Homework 1
Due Friday, 9/28 by 5pm
Turn in to UVA Collab as a PDF
Instructions: Complete the following homework. Your answers should be turned into collab on a single typed PDF document. Homework submitted as anything but a PDF will not be accepted. Code should be provided in a separate R file.
- R simulation validation of error decomposition (Please turn in your R code in a separate .R file for this question)
In this exercise, you will simulate z from the known function (and minimizer of squared error), 𝔼[𝑧|𝑥,𝑦]=𝑥+5𝑦+4sin(𝑥)+10sin(𝑦)+.5𝑥2+.5𝑦2,and 𝑧=𝔼[𝑧|𝑥,𝑦]+𝜖where𝜖∼ 𝑁(𝜇 = 0, sd = 8);- Sampling 𝑥 and 𝑦 both from a uniform distribution with support [0, 10], calculate the empirical bias/variance decomposition when using a linear model for prediction. You should consider the decomposition under a variety of sample sizes
- How does the standard deviation of the noise term effect your results?
- Now extend your model to include nonlinear transformations included in the known
function. Calculate the variability of your estimator. You should do this under a variety
of sample sizes.
- Discuss the effect on the variability under varying standard deviations of the noise term.
- Data exercise (This data was prepared by Sham Kakade. I have modified it to make it easier to load into R.) This data set is modified from the Yelp Recruiting Competition on Kaggle (https://www.kaggle.com/c/yelp-recruiting). The files of interest are:
- sparse_matrix_stars.Rdata which is a very sparse matrix of features. To load it, simply call load(‘sparse_matrix_stars.Rdata’). The matrix structure is a sparse matrix, but you will not have to rework your code to work with the sparse matrix instead of a matrix.

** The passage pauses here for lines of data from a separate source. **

theorem test_witness_EnableStartsPort :
    State.reset.profile.WellFormed ∧ (2#8).toNat < State.reset.profile.nport ∧
      (((scanning 0 0 0 0).port (2#8).toNat).htotal ≠ 0 ∧ ((scanning 0 0 0 0).port (2#8).toNat).vtotal ≠ 0 ∧
        ((scanning 0 0 0 0).port (2#8).toNat).pclk ≠ 0) ∧
      (State.reset.port (2#8).toNat).htotal = 0 ∧ State.reset.profile.nport ≤ (3#8).toNat := by
  decide +kernel

/-- `s` with one turn on its schedule. -/
def turning (a : Agent) (s : State) : State := { s with schedule := [a] }

/-- Lines 1123 and 1124 of 1125 are the two sides of the wrap. -/
theorem test_witness_LineTickCountsAndLatches :
    (committed.profile.WellFormed ∧ nextAgent (turning (.lineTick 0) committed) = .lineTick 0 ∧
        0 < committed.profile.nport ∧ (committed.port 0).run = true) ∧
      ((committed.port 0).vtotal.toNat ≤ (committed.port 0).vcnt.toNat + 1 ∧ committed.pend.getLsbD 0 = true) ∧
      { committed with pend := 0 }.pend.getLsbD 0 = false ∧
      ((scanning 1123 0 0 1).port 0).vcnt.toNat + 1 < ((scanning 1123 0 0 1).port 0).vtotal.toNat := by
  decide +kernel

theorem test_witness_DspHoldStopsPort :
    standing.profile.WellFormed ∧ nextAgent (turning (.dspHold 0) standing) = .dspHold 0 ∧
      0 < standing.profile.nport ∧ (standing.port 0).stby = true ∧ (standing.port 0).run = true := by
  decide +kernel

theorem test_witness_TimeoutEndsWait :
    standing.profile.WellFormed ∧ nextAgent (turning .timeout standing) = .timeout ∧
      standing.wait = .waiting .dspHold 0 (.standby 0) ∧
      { standing with wait := .waiting .done 1 (.pendbits 3 0) }.wait = .waiting .done 1 (.pendbits 3 0) := by
  decide +kernel

theorem test_witness_ResumeFinishesCommand :
    standing.profile.WellFormed ∧ nextAgent (turning .resume standing) = .resume ∧
      (∀ rest ∈ [Resume.pendbits 3 0, .fswait false 1, .fswait true 1],
        { State.reset with wait := .waiting .done 1 rest }.wait = .waiting .done 1 rest ∧
          State.reset.pend.getLsbD 1 = false) ∧
      (State.reset.portMuxAct = State.reset.portMux) ∧
      ((standing.modPort 0 fun pt => { pt with run := false, dspHold := true }).port 0).dspHold = true := by
  decide +kernel

theorem test_witness_WaitConditionIsStable :
    ∃ t, step { State.reset with wait := .waiting .done 1 (.fswait false 1), schedule := [.lineTick 0] } = .next t ∧
      decide (t.wait = .waiting .done 1 (.fswait false 1) ∧ waitCondition State.reset .done 1 = true) = true :=
  next_of_meets (by decide +kernel)

theorem test_witness_DisabledTurnsPass :
    State.reset.profile.WellFormed ∧
      (nextAgent (turning (.lineTick 0) State.reset) = .lineTick 0 ∧ (State.reset.port 0).run = false) ∧
      (nextAgent (turning (.lineTick 3) State.reset) = .lineTick 3 ∧ State.reset.profile.nport ≤ 3) ∧
      (nextAgent (turning (.dspHold 0) (scanning 0 0 0 0)) = .dspHold 0 ∧ ((scanning 0 0 0 0).port 0).stby = false) ∧
      (nextAgent (turning .timeout State.reset) = .timeout ∧ State.reset.wait = .idle) ∧
      (nextAgent (turning .resume standing) = .resume ∧ standing.wait = .waiting .dspHold 0 (.standby 0) ∧
        waitCondition standing .dspHold 0 = false) := by
  decide +kernel

theorem test_witness_ResetValuesAreTheTable : Profile.standard.WellFormed ∧ independent.profile.WellFormed := by
  decide +kernel

theorem test_witness_ResetEventRestoresAll :
    (turning .reset standing).profile.WellFormed ∧ nextAgent (turning .reset standing) = .reset := by
  decide +kernel

theorem test_witness_AssignmentStaysSound :
    AssignmentSound { migrating with hostOps := [.busWrite 0x008 0x84000001] } ∧
      ∃ t, step { migrating with hostOps := [.busWrite 0x008 0x84000001] } = .next t ∧
        decide (t.layerSel ≠ migrating.layerSel ∨ t.ports ≠ migrating.ports) = true :=
  ⟨⟨by decide +kernel, by decide +kernel, by decide +kernel, by decide +kernel, by decide +kernel, by decide +kernel,
    by decide +kernel⟩, next_of_meets (by decide +kernel)⟩

theorem test_witness_CommitArbiterStaysSound :
    CommitSound (turning (.dspHold 0) standing) ∧
      ∃ t, step (turning (.dspHold 0) standing) = .next t ∧ decide (t.ports ≠ standing.ports) = true :=
  ⟨⟨by decide +kernel, by decide +kernel, by decide +kernel, by decide +kernel⟩, next_of_meets (by decide +kernel)⟩

/-- A block with a derived set of words in `BW_*` and the zeros of reset elsewhere, before a DERIVE of another record. -/
theorem test_witness_ControlWordsStayDerived_words :
    WordsDerived { idleWith (.busWrite 0x008 0xA0000000) with bw := deriveWords passThrough false } ∧
      ∃ t, step { idleWith (.busWrite 0x008 0xA0000000) with bw := deriveWords passThrough false } = .next t ∧
        decide (t.bw ≠ deriveWords passThrough false) = true := by
  refine ⟨⟨.inr ⟨passThrough, false, rfl⟩, fun m hm => ?_, fun w hw => ?_⟩, next_of_meets (by decide +kernel)⟩
  · interval_cases m <;> exact ⟨.inl rfl, .inl rfl⟩
  · interval_cases w <;> exact ⟨.inl rfl, .inl rfl⟩

theorem test_witness_ControlWordsStayDerived :
    (ControlWordsLegal { assigned with hostOps := [.busWrite 0x008 0xA4000000] } ∧
        SlotsOwned { assigned with hostOps := [.busWrite 0x008 0xA4000000] }) ∧
      ∃ t, step { assigned with hostOps := [.busWrite 0x008 0xA4000000] } = .next t ∧
        decide (t.slots ≠ assigned.slots) = true :=
  ⟨by decide +kernel, next_of_meets (by decide +kernel)⟩

theorem test_witness_RecordAndFlagsStaySound :
    (FaultRecordSound (idleWith (.busWrite 0x210 0xFFFFFFFF)) ∧
        FlagsExclusive (idleWith (.busWrite 0x210 0xFFFFFFFF)).flags ∧
        ScalerBitsSound (idleWith (.busWrite 0x210 0xFFFFFFFF))) ∧
      ∃ t, step (idleWith (.busWrite 0x210 0xFFFFFFFF)) = .next t ∧ decide (t.wins ≠ State.reset.wins) = true :=
  ⟨by decide +kernel, next_of_meets (by decide +kernel)⟩

theorem test_witness_ActiveCopiesChangeOnlyAtCommittedBoundary :
    ∃ t, step (turning (.lineTick 0) committed) = .next t ∧
      decide (t.active ≠ (turning (.lineTick 0) committed).active) = true :=
  next_of_meets (by decide +kernel)

theorem test_witness_SeqCountsAcceptedCommands :
    ∃ t, step (State.reset.withFetchWord 32 0) = .next t ∧
      decide (nextAgent (State.reset.withFetchWord 32 0) ≠ .reset ∧ t.seq = 1) = true :=
  next_of_meets (by decide +kernel)

theorem test_witness_SeqCountsAcceptedCommands_accepts : AcceptsCommand (State.reset.withFetchWord 32 0) :=
  ⟨by decide +kernel, by decide +kernel, by decide +kernel, 0, [], by decide +kernel⟩

theorem test_witness_RegistersHaveOneWriter :
    ∃ t, exec (.assign 1) migrating = .next t ∧ decide (t.portMux ≠ migrating.portMux) = true :=
  next_of_meets (by decide +kernel)

end Sys2Proof.Tests
end

section
/-! SUPPORT. Everything one step can do to the block: the elementary changes with their cause, and the step as such a change
after the host's lists, the value read and the count of words are brought up to date. -/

- Star_features.txt- this file contains the features that are represented by the columns of the sparse_matrix_stars file. The features are unigrams, bigrams, and trigrams from the text of the reviews.
- Star_labels- this file contains the ratings for each review in the dataset
- Upvote_data.csv is a file that contains the feature matrix for the upvote data
- Upvote_features is a file that describes the features corresponding to the upvote_data file. These features are not restricted to the text of the review
- Upvote_labels contains the number of upvotes for each review.
b. Use the Lasso (the function you want to use is glmnet, with alpha=1) to build two
functions, one that predicts the star rating given the review, and one to predict the number of upvotes. For this homework, you are welcome to use the original data
(somebody wrote a nice script to convert the data from JSON format to CSV files) make use of more features. But this is not required.
- You should look over a wide range of lambda to pick a good regularization parameter.
- You should split your data into a training and a test set so that you can examine out-of-sample performance.
c. Discuss the models. Do they seem reasonable? Is this the only subset of parameters that could possibly predict well?
3. In this problem you will write a simulation that will compare LDA and logistic regression. You will simulate from two normal distributions. To do this you need to
- Randomly sample a 30×30 covariance matrix (this is actually not as easy as it may seem. Think about the requirements of a covariance matrix. How can you accomplish this?)
- Sample two multivariate normal populations from two different means. You should pick means that are separated, though you don’t want to make the problem so easy for the algorithms that you can’t compare their risks (so not too separated). You should try a range of sample sizes
- Compare and contrast LDA and Logistic regression. Under what circumstances does each algorithm perform better than the other?